Paper Heart

In a year when we’ve been buried in mounds of the usual romantic comedy dreck (basically every movie starring Sandra Bullock, minus The Blind Side) Paper Heart, if it didn’t blow its execution, could have rung the death bell for rote romantic comedies high in treacle. After all, the hook of Paper Heart is more daring than The Proposal: It centers around comedienne Charlyne Yi, who says from the outset that she doesn’t believe in love, before she traipses across North America trying to find out what love is. At the same time, she’s “falling in love” with Michael Cera, who is starring as a fictional “Michael Cera”, and the plot becomes about Charlyne and Michael trying to start a relationship while being under the constant surveillance of movie cameras.

It’s not exactly an easy sell, so it’s no surprise Paper Heart dropped off the face of the earth a week after it was released in August. Caught between a wicked case of backlash from critics who derided it as “too cute”– perhaps out of penance for the accolades they heaped on the cutesier Juno two years ago—and people who found Yi’s awkward performance grating, Paper Heart died an undeserved ignoble death. Granted, it’s a bit of a mess, and it is damn precious (I think I could crack my DVD by just looking at it mean). But compared to All About Steve, it might as well be The 400 Blows.

Paper Heart, out now on DVD with the standard accoutrements of deleted scenes, behind the scenes footage, and other inessential extras, opens likes every post-Michael Moore documentary: with personal footage of Yi as a little girl, acting out fairy tale love and the doing voiceovers about how she doesn’t believe in “true love”. In discussing this with co-star Jake Johnson, who plays a fictional version of real-life director Nick Jasenovec, she decides to try to understand what true love really is by asking people (from kids to people who run Las Vegas wedding parlors to her comedian friends like Martin Starr, Demetri Martin and Seth Rogen) to define it for her.

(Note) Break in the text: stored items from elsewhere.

/-- Settles O49, by the phase of the position and by what the passes and GREEDY find. -/
theorem sweepStepFinishesTheSite : Obligations.SweepStepFinishesTheSite := by
  unfold Obligations.SweepStepFinishesTheSite
  have present {s : State} {i : SiteNo} {c : Context} (ctx : s.ctx i = some c) : s.site i = { s.site i with ctx := some c } := by
    rw [← show (s.site i).ctx = some c from ctx]
  refine ⟨fun s i rest c hs due queue ctx phase reason => ?_, ?_⟩
  · have sweeping : s.siteState i = .sweeping := by rw [siteState_of_ctx ctx, phase] <;> rfl
    obtain ⟨works, site, others, pos, left, collected, followed⟩ := sweep_holds hs sweeping (present ctx) (fun _ _ => rfl) (.refl s []) (by simp)
    refine ⟨_, (exec_sweepStep due).trans (by rw [sweepStep_reason queue ctx reason]), ⟨works.item, works.group, works.head, works.sources, works.frame.mono (by simp)⟩,
      site, others, queue ▸ left, ?_, fun alone => ?_, collected, followed⟩
    · rw [State.SweepPosLeft, if_pos sweeping, pos]
    · rw [pos, Option.filter_eq_none_iff]
      exact fun p at_p => by simpa using alone p at_p
  · intro s i rest c p x hs due queue ctx phase reason count place record rises
    have pos : s.sweepPosFor i = p := (sweepPosFor_eq s i).trans place.symm
    have own : p.site = i := pos ▸ sweepPosFor_site s i
    clear place
    subst own
    intro cands above exceeds stops first cursor renewed settles stopsAt passed last concluded domainLost integrityLost settled spent assigns greedily best
    have sweeping : s.siteState p.site = .sweeping := by rw [siteState_of_ctx ctx, phase] <;> rfl
    have none : s.reasonOf p.site = none := by rw [State.reasonOf, ctx]; exact reason
    have domain : s.domain? p.site p.domain = some x := by rw [State.domain?, ctx]; exact record
    have lines : s.candidates p.site p.domain = cands := candidates_eq s _ _
    have ahead (k : Option Key) : s.ahead p.site p.domain k = above k := by rw [State.ahead, lines]
    have reaches (reached : p.phase = .greedy ∨ settles ∧ passed) := sweepStep_reaches queue none pos domain (reached.imp id (And.imp_right fun all => by
      rw [State.passesAll, ahead, lines]
      exact all))
    have concludes {u : State} {D : List DomainRec} {doomed : Bool} {y : DomainRec} (set : D.set p.domain.val y = c.domains.set p.domain.val y)
        (h : s.siteConcluded u p.site p.domain { c with domains := D, doomed } y) : concluded y doomed u := by
      obtain ⟨site, others, place⟩ := h
      dsimp only at site place
      rw [set] at site
      refine ⟨site, others, ?_⟩
      by_cases at_end : last
      · rw [if_pos at_end] at place ⊢
        rw [← queue]
        exact place
      · rw [if_neg at_end] at place ⊢
        exact place
    have loses {q : SweepPos} {r : LineRec} (own : q.site = p.site)
        (effect : s.sweepStep = (s.atSweep (s.passList p) q).integrityFailure p.site r .sweep) :
        ∃ u, exec .sweepStep s = .next u ∧ integrityLost r.index id u ∧ s.LowFollows u := by
      obtain ⟨u, run, lost, store⟩ := sweep_loses hs due sweeping effect (atSweep_edited (passList_site s p)) (atSweep_frame s _ _) (by decide) rfl own
      refine ⟨u, run, lost, ?_⟩
      rw [State.LowFollows, store]
      exact integrityFailure_lowFollows (s.atSweep (s.passList p) q) p.site r .sweep
    have losesDomain {q : SweepPos} (own : q.site = p.site)
        (effect : s.sweepStep = ((s.atSweep (s.passList p) q).loseDomain p.site p.domain).concludeDomain p.site p.domain) :
        ∃ u, exec .sweepStep s = .next u ∧ domainLost u := by
      obtain ⟨u, run, lost, rest⟩ := sweep_losesDomain hs due ctx phase count record own (passList_domain s p) effect
      exact ⟨u, run, concludes (List.set_set ..) lost, rest⟩
    have mustAssigns {q : SweepPos} {r : LineRec} (mem : r ∈ s.candidates p.site p.domain) (effect : s.sweepStep =
          (s.atSweep (s.passList p) q).sweepAssign .must r { site := p.site, domain := p.domain, phase := .settle, cursor := some r.key, renew := true }) :
        assigns .must r [.coTable, .tableFull, .stopNotices, .links] fun u => s.ToldOfMust u r.key (spent r) ∧ (s.LinksFollow u fun _ l => l) ∧
          u.engine.sweepPos = some { site := p.site, domain := p.domain, phase := .settle, cursor := some r.key, renew := true } := by
      obtain ⟨line, site, own, -⟩ := mem_candidates.mp mem
      refine ⟨fun sound => sweep_assigns_must hs due own effect (findLine_of_mem rises line) sound, fun z bad => ?_⟩
      refine sweep_assigns_fails hs due own site ?_ (passList_site s p) sweeping effect bad
      rfl
    have greedyAssigns {q g : SweepPos} {r : LineRec} (mem : r ∈ s.candidates p.site p.domain)
        (place : q.site = p.site ∧ q.domain = p.domain ∧ q.phase = .greedy)
        (effect : s.sweepStep = (s.atSweep (s.passList p) g).sweepAssign .sweep r q) : greedily r := by
      obtain ⟨line, site, own, -⟩ := mem_candidates.mp mem
      refine ⟨fun sound => ?_, fun z bad => sweep_assigns_fails hs due own site place.1 (passList_site s p) sweeping effect bad⟩
      obtain ⟨u, run, works, done, low, list, context, at_q⟩ := sweep_assigns_greedily hs due own site effect (findLine_of_mem rises line) sound
      exact ⟨u, run, works, done, low, list, context, q, at_q, place⟩
    have stopAt {r : LineRec} (settling : settles) (stop : stopsAt r) : ∃ q : SweepPos, q.site = p.site ∧ q.domain = p.domain ∧
        s.sweepStep = (s.atSweep (s.passList p) p).sweepStop q r ∧ r ∈ s.candidates p.site p.domain := by
      refine sweepStep_stops queue none pos domain rises settling ?_
      simp only [State.stepStop, State.firstStop, ahead]
      exact stop
    refine ⟨fun enter lost => ?_, fun kept empty => ?_, fun r settling stop => ⟨fun damaged => ?_, fun sound spare => ?_, fun sound full => ?_⟩,
      fun reached => ?_⟩
    · have effect := sweepStep_unrepairable queue none pos enter (by rw [domain, ← lost] <;> rfl)
      obtain ⟨u, run, works, done, -⟩ := sweep_concludes hs due sweeping effect (present ctx) (fun _ _ => rfl) record phase count rfl rfl
        (setSweepPos_frame s _) (by decide)
      rw [concluded_unrepairable lost] at done
      exact ⟨u, run, ⟨works.item, works.group, works.head, works.sources, works.frame.mono (by simp)⟩, concludes rfl done⟩
    · have reached : p.phase = .greedy ∨ settles ∧ passed := by
        have all : passed := ⟨fun y hy => absurd (List.mem_filter.mp hy).1 (by rw [empty]; exact List.not_mem_nil),
          fun _ y hy => absurd hy (by rw [empty]; exact List.not_mem_nil)⟩
        cases at_phase : p.phase with
        | enter => exact .inr ⟨.inl ⟨at_phase, kept⟩, all⟩
        | settle => exact .inr ⟨.inr at_phase, all⟩
        | greedy => exact .inl rfl
      obtain ⟨g, site, own, -, effect⟩ := reaches reached
      have nothing : (s.atSweep (s.passList p) g).candidates g.site g.domain = [] := by
        rw [site, own]
        exact lines.trans empty
      rw [sweepGreedy_none nothing, site, own] at effect
      obtain ⟨u, run, works, done, -, list⟩ := sweep_concludes hs due sweeping effect (present ctx) (fun _ _ => rfl) record phase count rfl site
        (atSweep_frame s _ g) (by decide)
      have state : x.concluded = if x.failTotal = 0 ∧ x.assigned.row = 0 ∧ x.assigned.column = 0 then .clean else .repaired := if_neg kept
      rw [state] at done
      exact ⟨u, run, ⟨works.item, works.group, works.head, works.sources, works.frame.mono (by simp)⟩, concludes rfl done, list⟩
    · obtain ⟨q, site, -, effect, -⟩ := stopAt settling stop
      rw [sweepStop_damaged damaged, site] at effect
      exact loses rfl effect
    · obtain ⟨q, site, own, effect, mem⟩ := stopAt settling stop
      rw [sweepStop_spare sound (by rw [site, own]; exact spare), site, own] at effect
      exact mustAssigns mem effect
    · obtain ⟨q, site, own, effect, -⟩ := stopAt settling stop
      rw [sweepStop_full sound (by rw [site, own]; exact full), site, own] at effect
      exact losesDomain rfl effect
    · obtain ⟨g, site, own, greedy, effect⟩ := reaches reached
      have found : (s.atSweep (s.passList p) g).candidates g.site g.domain = cands := by
        rw [site, own]
        exact lines
      have rise : keysRise (s.atSweep (s.passList p) g).store.lines := rises
      have spares (a : Axis) : (s.atSweep (s.passList p) g).available g.site g.domain a = s.available p.site p.domain a := by
        rw [site, own] <;> rfl
      refine ⟨fun r mem damaged least => ?_, fun b most sound => ?_⟩
      · rw [sweepGreedy_damaged rise (by rw [found]; exact mem) damaged (by rw [found]; exact least), site] at effect
        exact loses site effect
      · have all : ∀ y ∈ (s.atSweep (s.passList p) g).candidates g.site g.domain, y.syndrome = 0 := by rw [found]; exact sound
        obtain ⟨mem, -, much⟩ := most
        have isMost : isBest ((s.atSweep (s.passList p) g).candidates g.site g.domain) b := by
          rw [found]
          exact ⟨mem, fun r hr => much r hr nofun⟩
        refine ⟨fun spare => ?_, fun o full other spare => ?_, fun noRow noColumn => ?_⟩
        · rw [sweepGreedy_best rise all isMost (by rw [spares]; exact spare)] at effect
          exact greedyAssigns (lines ▸ mem) ⟨site, own, greedy⟩ effect
        · obtain ⟨mem', axis, much'⟩ := other
          have isOther : isBest (((s.atSweep (s.passList p) g).candidates g.site g.domain).filter fun r => r.key.axis == b.key.axis.other) o := by
            rw [found]
            refine ⟨List.mem_filter.mpr ⟨mem', beq_iff_eq.mpr (axis _ rfl)⟩, fun r hr => ?_⟩
            obtain ⟨inside, same⟩ := List.mem_filter.mp hr
            exact much' r inside fun y own_axis => (eq_of_beq same).trans (Option.some.inj own_axis)
          rw [sweepGreedy_other rise all isMost (by rw [spares]; exact full) isOther (by rw [spares]; exact spare)] at effect
          exact greedyAssigns (lines ▸ mem') ⟨site, own, greedy⟩ effect
        · have none_left (a : Axis) : (s.atSweep (s.passList p) g).available g.site g.domain a = 0 := by
            rw [spares]
            cases a
            · exact noRow
            · exact noColumn
          rw [sweepGreedy_lost rise all isMost none_left, site, own] at effect
          exact losesDomain site effect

The easy highlight of the documentary section is the scene with kids on a playground, mostly due to the tykes having hyper-specific ideas about what love is. One girl says all that’s needed to make ‘true love’ is to take someone to Applebee’s and give them hot wings, and they’re all yours. Then Yi gets some seriously philosophical advice from a 10-year-old boy, who seems like he’s ready to take over for Dr. Phil right now.

The documentary part never gets off the ground, partially due to the nebulous idea—how can people be expected to articulate a feeling like love?—but mostly because the movie is engulfed by the B-story, which finds the fictional Yi and Cera awkwardly working their way through the beginning of a relationship. This part, even though it’s fictional, where the earlier parts are ostensibly “real”, is Paper Heart’s greatest success, because it captures, for better or worse, the banality of human pairing. There are no weird circumstances like falling down a well, a love triangle, or someone getting hit by a car on their way to a romantic encounter: it’s just Yi and Cera having awkward dinners, holding hands on the beach, and writing gooey songs together.

Yi’s spastic performance was cited by critics as the main point of Paper Heart’s failure, but the fact that the film’s two halves never mesh in an adequate way is more damaging to its overall quality. The documentary part is abandoned and picked up at random intervals, while the love story only flirts with the larger implications brought up here: Can two people really begin to love each other in front of cameras? Can Charlyne ever fall in love, period?.

The puppet interludes that float on the film’s periphery end up closing the movie, which is unsatisfactory. The transition between the two stories is a tad sloppy in the early going as well, causing the film’s svelte 85-minutes to sometimes feel like a much longer slog.

But for a handful of fleeting moments, it feels like you’re watching something new in Paper Heart, something that hasn’t been focused-grouped to death and dumbed down to the point of it becoming the movie equivalent of a Snuggie. That it ends up leaning too heavily on its inherent goofiness and well-worn tropes (girl falls in love with guy, loses guy, has broken heart) is almost forgivable. Almost.